_Task statement_. Where "initPeerIn" occurs in a line of the entries below, copy that line.

Stored data
◆ ◆ ◆ ◆ ◆

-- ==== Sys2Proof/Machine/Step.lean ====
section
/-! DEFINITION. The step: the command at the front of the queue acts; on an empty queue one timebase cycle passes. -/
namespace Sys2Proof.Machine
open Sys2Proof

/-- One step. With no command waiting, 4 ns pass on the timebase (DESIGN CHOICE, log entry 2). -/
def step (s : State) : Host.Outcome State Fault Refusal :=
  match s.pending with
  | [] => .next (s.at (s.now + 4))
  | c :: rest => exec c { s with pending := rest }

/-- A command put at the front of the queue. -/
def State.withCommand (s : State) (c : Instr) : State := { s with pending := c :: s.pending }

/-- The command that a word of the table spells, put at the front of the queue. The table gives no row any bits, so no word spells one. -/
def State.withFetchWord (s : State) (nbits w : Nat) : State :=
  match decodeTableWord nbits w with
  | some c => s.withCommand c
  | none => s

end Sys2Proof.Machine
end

◆ ◆ ◆ ◆ ◆

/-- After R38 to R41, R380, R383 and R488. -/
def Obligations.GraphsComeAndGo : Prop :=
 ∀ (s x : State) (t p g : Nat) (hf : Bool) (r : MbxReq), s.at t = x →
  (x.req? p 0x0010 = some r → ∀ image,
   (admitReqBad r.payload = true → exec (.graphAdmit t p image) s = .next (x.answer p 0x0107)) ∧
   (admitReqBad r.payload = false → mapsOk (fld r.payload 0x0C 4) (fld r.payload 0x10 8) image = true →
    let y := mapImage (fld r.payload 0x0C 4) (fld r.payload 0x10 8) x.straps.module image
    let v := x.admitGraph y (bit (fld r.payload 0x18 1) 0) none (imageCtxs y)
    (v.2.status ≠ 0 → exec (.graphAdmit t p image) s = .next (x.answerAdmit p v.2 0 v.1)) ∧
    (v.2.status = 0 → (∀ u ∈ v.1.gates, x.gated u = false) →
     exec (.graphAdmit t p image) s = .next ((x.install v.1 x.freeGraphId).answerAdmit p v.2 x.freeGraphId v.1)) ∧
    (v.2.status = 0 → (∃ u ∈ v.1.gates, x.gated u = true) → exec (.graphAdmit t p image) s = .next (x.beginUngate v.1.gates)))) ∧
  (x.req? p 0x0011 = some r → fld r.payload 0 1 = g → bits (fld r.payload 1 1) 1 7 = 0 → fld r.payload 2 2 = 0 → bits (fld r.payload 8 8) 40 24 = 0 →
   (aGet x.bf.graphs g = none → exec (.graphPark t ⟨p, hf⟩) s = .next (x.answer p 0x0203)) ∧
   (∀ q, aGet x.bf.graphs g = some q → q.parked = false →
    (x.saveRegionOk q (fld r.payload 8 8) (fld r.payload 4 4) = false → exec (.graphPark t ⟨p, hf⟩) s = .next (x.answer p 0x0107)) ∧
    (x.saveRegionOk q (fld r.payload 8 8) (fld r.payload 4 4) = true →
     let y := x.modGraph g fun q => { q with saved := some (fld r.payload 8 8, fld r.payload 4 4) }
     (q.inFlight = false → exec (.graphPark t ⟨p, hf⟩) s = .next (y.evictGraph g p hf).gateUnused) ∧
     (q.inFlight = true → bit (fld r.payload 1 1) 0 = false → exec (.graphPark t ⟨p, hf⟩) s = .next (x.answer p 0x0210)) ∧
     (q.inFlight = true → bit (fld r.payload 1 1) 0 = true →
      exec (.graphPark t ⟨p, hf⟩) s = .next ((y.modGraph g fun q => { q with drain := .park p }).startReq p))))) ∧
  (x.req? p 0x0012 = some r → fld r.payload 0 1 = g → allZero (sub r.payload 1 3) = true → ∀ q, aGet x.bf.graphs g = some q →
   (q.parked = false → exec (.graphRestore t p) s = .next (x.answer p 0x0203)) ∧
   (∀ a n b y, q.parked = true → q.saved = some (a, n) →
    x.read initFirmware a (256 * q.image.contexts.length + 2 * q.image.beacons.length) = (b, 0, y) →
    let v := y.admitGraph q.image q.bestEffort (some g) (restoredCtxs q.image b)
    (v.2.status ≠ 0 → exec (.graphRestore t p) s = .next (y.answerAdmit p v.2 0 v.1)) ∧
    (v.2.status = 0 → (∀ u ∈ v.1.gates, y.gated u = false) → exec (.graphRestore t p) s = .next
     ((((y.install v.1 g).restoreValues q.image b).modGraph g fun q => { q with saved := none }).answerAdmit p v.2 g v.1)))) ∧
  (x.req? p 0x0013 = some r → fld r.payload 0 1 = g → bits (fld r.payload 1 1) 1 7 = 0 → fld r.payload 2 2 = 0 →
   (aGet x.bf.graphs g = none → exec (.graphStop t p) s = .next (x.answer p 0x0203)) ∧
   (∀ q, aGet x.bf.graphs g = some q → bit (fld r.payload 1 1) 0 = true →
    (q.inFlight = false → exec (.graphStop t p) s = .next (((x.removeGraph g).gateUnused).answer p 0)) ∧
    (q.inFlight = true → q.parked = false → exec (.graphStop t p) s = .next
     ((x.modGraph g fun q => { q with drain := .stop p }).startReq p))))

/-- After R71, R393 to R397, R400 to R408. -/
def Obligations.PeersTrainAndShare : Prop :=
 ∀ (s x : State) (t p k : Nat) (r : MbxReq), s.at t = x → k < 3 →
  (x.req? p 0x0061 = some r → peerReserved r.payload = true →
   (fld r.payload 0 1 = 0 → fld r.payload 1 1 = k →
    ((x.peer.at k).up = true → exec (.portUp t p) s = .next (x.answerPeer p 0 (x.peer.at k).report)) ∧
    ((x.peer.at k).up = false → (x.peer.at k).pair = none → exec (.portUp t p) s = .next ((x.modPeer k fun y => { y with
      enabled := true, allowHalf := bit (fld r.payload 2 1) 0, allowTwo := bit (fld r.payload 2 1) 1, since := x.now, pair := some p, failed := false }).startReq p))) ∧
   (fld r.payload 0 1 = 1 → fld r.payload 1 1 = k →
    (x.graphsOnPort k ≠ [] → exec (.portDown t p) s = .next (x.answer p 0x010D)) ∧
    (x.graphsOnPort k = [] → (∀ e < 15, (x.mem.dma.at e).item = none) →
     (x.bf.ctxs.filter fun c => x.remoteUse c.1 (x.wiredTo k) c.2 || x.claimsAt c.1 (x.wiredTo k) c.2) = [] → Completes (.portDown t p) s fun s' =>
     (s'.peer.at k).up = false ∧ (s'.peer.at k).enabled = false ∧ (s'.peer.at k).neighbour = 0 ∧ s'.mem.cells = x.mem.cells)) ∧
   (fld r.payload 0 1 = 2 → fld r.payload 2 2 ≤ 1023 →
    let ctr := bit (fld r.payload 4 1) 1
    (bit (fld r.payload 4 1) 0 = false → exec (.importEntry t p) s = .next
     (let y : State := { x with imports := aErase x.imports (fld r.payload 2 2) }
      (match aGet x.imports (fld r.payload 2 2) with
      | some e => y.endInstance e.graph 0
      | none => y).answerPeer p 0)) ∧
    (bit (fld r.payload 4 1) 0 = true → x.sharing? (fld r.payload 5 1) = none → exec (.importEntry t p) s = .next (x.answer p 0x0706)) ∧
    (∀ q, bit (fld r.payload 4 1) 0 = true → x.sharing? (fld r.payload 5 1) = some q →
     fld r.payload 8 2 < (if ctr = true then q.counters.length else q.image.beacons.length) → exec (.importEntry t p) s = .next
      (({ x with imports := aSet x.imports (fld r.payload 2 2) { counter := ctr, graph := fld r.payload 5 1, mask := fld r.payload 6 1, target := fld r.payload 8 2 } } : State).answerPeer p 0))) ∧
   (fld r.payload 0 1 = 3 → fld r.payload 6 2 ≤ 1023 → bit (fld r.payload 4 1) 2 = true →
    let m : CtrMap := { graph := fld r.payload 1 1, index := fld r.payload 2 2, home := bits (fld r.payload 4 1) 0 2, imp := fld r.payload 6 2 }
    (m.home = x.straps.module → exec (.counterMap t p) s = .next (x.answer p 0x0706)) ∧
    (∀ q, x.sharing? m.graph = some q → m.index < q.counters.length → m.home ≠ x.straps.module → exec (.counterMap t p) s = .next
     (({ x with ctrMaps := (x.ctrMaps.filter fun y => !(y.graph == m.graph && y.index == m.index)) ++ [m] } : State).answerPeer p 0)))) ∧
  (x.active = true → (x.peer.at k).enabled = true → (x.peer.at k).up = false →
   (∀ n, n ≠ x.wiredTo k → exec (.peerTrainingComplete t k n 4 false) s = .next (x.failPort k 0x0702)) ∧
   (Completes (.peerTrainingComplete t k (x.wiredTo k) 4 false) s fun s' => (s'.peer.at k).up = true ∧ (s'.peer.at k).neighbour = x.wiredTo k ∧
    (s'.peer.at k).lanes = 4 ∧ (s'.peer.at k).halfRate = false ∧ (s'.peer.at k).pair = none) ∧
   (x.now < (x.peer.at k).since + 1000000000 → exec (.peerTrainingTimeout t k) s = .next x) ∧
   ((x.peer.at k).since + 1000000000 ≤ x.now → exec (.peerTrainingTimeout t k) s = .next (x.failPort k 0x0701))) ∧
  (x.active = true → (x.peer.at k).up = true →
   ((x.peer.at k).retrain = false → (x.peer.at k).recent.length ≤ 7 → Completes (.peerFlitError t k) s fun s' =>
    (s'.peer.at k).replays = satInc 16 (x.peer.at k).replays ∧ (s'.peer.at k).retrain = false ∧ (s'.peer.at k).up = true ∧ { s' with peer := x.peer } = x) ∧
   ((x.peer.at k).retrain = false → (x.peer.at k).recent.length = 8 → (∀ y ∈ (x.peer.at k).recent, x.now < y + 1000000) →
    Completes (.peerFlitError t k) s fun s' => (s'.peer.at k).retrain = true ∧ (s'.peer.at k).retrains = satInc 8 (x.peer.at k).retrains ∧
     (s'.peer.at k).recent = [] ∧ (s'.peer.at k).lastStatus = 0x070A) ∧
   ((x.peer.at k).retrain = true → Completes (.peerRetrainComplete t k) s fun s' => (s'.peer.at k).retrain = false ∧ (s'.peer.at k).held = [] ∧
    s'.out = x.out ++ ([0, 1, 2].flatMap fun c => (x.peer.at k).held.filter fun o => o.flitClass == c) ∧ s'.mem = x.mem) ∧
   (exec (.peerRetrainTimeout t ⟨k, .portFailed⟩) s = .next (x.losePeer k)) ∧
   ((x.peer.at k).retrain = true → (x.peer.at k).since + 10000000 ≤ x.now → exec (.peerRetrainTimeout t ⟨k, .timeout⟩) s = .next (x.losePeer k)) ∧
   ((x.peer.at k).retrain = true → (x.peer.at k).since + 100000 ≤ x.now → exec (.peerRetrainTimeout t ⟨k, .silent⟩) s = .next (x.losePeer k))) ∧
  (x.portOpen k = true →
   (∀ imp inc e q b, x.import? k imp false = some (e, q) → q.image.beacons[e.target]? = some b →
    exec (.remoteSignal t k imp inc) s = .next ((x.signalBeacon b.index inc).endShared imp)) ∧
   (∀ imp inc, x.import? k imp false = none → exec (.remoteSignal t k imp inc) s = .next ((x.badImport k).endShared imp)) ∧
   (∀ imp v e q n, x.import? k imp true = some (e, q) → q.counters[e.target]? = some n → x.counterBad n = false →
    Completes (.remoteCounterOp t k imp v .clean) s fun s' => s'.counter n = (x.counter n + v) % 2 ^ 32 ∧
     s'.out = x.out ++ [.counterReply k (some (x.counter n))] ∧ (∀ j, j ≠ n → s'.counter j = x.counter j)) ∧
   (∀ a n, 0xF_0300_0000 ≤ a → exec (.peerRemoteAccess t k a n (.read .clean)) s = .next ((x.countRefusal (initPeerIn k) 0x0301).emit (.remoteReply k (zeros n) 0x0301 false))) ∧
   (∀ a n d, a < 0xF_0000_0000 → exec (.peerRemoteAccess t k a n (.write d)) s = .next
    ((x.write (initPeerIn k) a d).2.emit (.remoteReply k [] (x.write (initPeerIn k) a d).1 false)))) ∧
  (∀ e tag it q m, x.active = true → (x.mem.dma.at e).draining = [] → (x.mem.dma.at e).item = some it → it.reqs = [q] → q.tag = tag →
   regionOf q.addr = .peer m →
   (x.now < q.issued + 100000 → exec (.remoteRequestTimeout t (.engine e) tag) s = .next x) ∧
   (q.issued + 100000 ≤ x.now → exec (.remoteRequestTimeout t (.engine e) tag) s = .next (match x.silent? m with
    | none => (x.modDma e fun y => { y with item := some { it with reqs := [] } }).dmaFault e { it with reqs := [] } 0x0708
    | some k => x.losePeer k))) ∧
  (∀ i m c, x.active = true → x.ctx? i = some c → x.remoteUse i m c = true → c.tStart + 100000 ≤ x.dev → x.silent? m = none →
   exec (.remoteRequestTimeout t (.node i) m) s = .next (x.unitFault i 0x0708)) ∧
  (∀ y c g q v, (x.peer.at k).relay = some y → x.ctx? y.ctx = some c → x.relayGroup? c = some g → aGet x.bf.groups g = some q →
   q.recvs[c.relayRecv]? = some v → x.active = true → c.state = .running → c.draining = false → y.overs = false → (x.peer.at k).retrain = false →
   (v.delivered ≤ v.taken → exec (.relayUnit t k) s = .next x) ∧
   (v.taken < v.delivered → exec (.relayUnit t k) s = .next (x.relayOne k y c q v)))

◆ ◆ ◆ ◆ ◆

_Task solution_.
   (∀ a n, 0xF_0300_0000 ≤ a → exec (.peerRemoteAccess t k a n (.read .clean)) s = .next ((x.countRefusal (initPeerIn k) 0x0301).emit (.remoteReply k (zeros n) 0x0301 false))) ∧
    ((x.write (initPeerIn k) a d).2.emit (.remoteReply k [] (x.write (initPeerIn k) a d).1 false)))) ∧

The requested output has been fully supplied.